_ASSIGNMENT_
Given the records below, pull every line with the word "cmodeOf" into the answer.

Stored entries
/-- R184 and R185, for every price calculator: `COST[n] = 0`; at each position `COST[p]` is the cost of the choice `ADV[p]`,
no choice costs less, and none of the same cost advances further. The premises admit candidates of another mode, below
`MINLEN` or above `MAXLEN` (log entry 45), and a `CAND` with entries missing or to spare (log entry 20); where `P` ends is
left open. -/
def Obligations.CostToEndRecurrence : Prop :=
  ∀ (s : State) (row : ModeRow), s.row = some row → row.wf = true →
    (∀ (p L d : Nat), (s.call.cand[p]?).join = some (L, d) → p + L ≤ s.dsize) →
    ∃ t, exec .parseCostToEnd s = .next t ∧ t.call.cost.length = s.dsize + 1 ∧ t.call.adv.length = s.dsize ∧
      t.call.cost.getD s.dsize 0 = 0 ∧
      (let choice : Nat → Nat → Nat → Prop := fun p a c =>
         (a = 1 ∧ c = literalCost s.kon (s.workBytes.getD p 0) + t.call.cost.getD (p + 1) 0) ∨
         ∃ L d, (s.call.cand[p]?).join = some (L, d) ∧ row.minLen ≤ a ∧ a ≤ L ∧
           c = matchCost s.kon row (cmodeOf s.ident) a d + t.call.cost.getD (p + a) 0
       ∀ p, p < s.dsize →
         choice p (t.call.adv.getD p 0) (t.call.cost.getD p 0) ∧
         ∀ a c, choice p a c → t.call.cost.getD p 0 < c ∨ (t.call.cost.getD p 0 = c ∧ a ≤ t.call.adv.getD p 0)) ∧
      t = { s with call := { s.call with
        cost := t.call.cost, adv := t.call.adv, tk := { s.call.tk with p := t.call.tk.p } } }

/-- R188 (1) and (3), R186: the two steps of `parse` give the matches of a token sequence that covers the buffer exactly, of
priced size `COST[0]`, and no covering sequence of literals and viable matches has a smaller one. The premises admit
candidates of another mode (log entry 45) and a `CAND` with entries missing or to spare (log entry 20). -/
def Obligations.ParseOptimal : Prop :=
  ∀ (s : State) (row : ModeRow), s.row = some row → row.wf = true →
    (∀ (p L d : Nat), (s.call.cand[p]?).join = some (L, d) → p + L ≤ s.dsize) →
    ∃ t ks, runAll [.parseCostToEnd, .parseWalk] s = .next t ∧
      tokensCover s.workBytes 0 ks ∧ tokensViable row.minLen s.call.cand 0 ks ∧
      t.call.mlist = matchesAt 0 ks ∧ t.call.mcount = t.call.mlist.length ∧
      t.call.cost.getD 0 0 = tokensPrice s.kon row (cmodeOf s.ident) ks ∧
      ∀ ks', tokensCover s.workBytes 0 ks' → tokensViable row.minLen s.call.cand 0 ks' →
        tokensPrice s.kon row (cmodeOf s.ident) ks ≤ tokensPrice s.kon row (cmodeOf s.ident) ks'

/-- R186: the walk's matches are strictly increasing by position and do not overlap; and R187: without candidates there is
none, which is no error (that this holds whatever `ADV` and `CAND` say, in range or not, is log entry 20). -/
def Obligations.WalkOrdered : Prop :=
  ∀ s : State, ∃ t, exec .parseWalk s = .next t ∧ t.call.mcount = t.call.mlist.length ∧
    (t.call.mlist.Pairwise fun a b => a.position < b.position ∧ a.position + a.length ≤ b.position) ∧
    (∀ m ∈ t.call.mlist, m.position < s.dsize ∧ m.length = s.call.adv.getD m.position 0 ∧ 1 < m.length ∧
      ∃ L, (s.call.cand[m.position]?).join = some (L, m.displacement)) ∧
    ((∀ p : Nat, (s.call.cand[p]?).join = none) → t.call.mlist = [] ∧ t.call.mcount = 0) ∧
    t = { s with call := { s.call with
      mlist := t.call.mlist, mcount := t.call.mcount, tk := { s.call.tk with p := t.call.tk.p } } }

/-! ## The Huffman unit -/

/-- `tally` counts each symbol among the bytes of `WORK` that no match covers (R201, R202); `makeLeaves(F)` makes one leaf
for each symbol of nonzero frequency, in ascending order of symbols, `seq` its index (R203). That there is no symbol under
`HW = 0` is log entry 37. That `makeLeaves` drops the root of the tree the arena held is log entry 27; a table shorter than
the alphabet, and an `MCOUNT` above the entries `MLIST` has, log entry 20. -/
def Obligations.TallyAndLeaves : Prop :=
  ∀ s : State,
    (∃ t, exec .tally s = .next t ∧ t = { s with call := { s.call with freq := t.call.freq } } ∧
      t.call.freq.length = alphabet s.call.hw ∧
      ∀ sym, sym < alphabet s.call.hw → t.call.freq.getD sym 0 =
        (((List.range s.dsize).filter fun p => (s.call.mlist.take s.call.mcount).all fun m => !m.covers p).flatMap
          fun p => match s.call.hw with
            | .raw => []
            | .w4 => [(s.work.read p).toNat / 16, (s.work.read p).toNat % 16]
            | .w8 => [(s.work.read p).toNat]).count sym) ∧
    ∀ src F, (src, F) ∈ [(FreqSource.freq, s.call.freq), (.scaled, s.call.scaled)] →
      ∃ t, exec (.makeLeaves src) s = .next t ∧
        t = { s with call := { s.call with hnode := t.call.hnode, hroot := none } } ∧
        t.call.hnode.length = (livingSymbols s.call.hw F).length ∧
        ∀ k sym, (livingSymbols s.call.hw F)[k]? = some sym →
          t.call.hnode[k]? = some (HuffNode.mk (F.getD sym 0) true sym none none k)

_SOLUTION FOR THIS EXERCISE_
           c = matchCost s.kon row (cmodeOf s.ident) a d + t.call.cost.getD (p + a) 0
      t.call.cost.getD 0 0 = tokensPrice s.kon row (cmodeOf s.ident) ks ∧
        tokensPrice s.kon row (cmodeOf s.ident) ks ≤ tokensPrice s.kon row (cmodeOf s.ident) ks'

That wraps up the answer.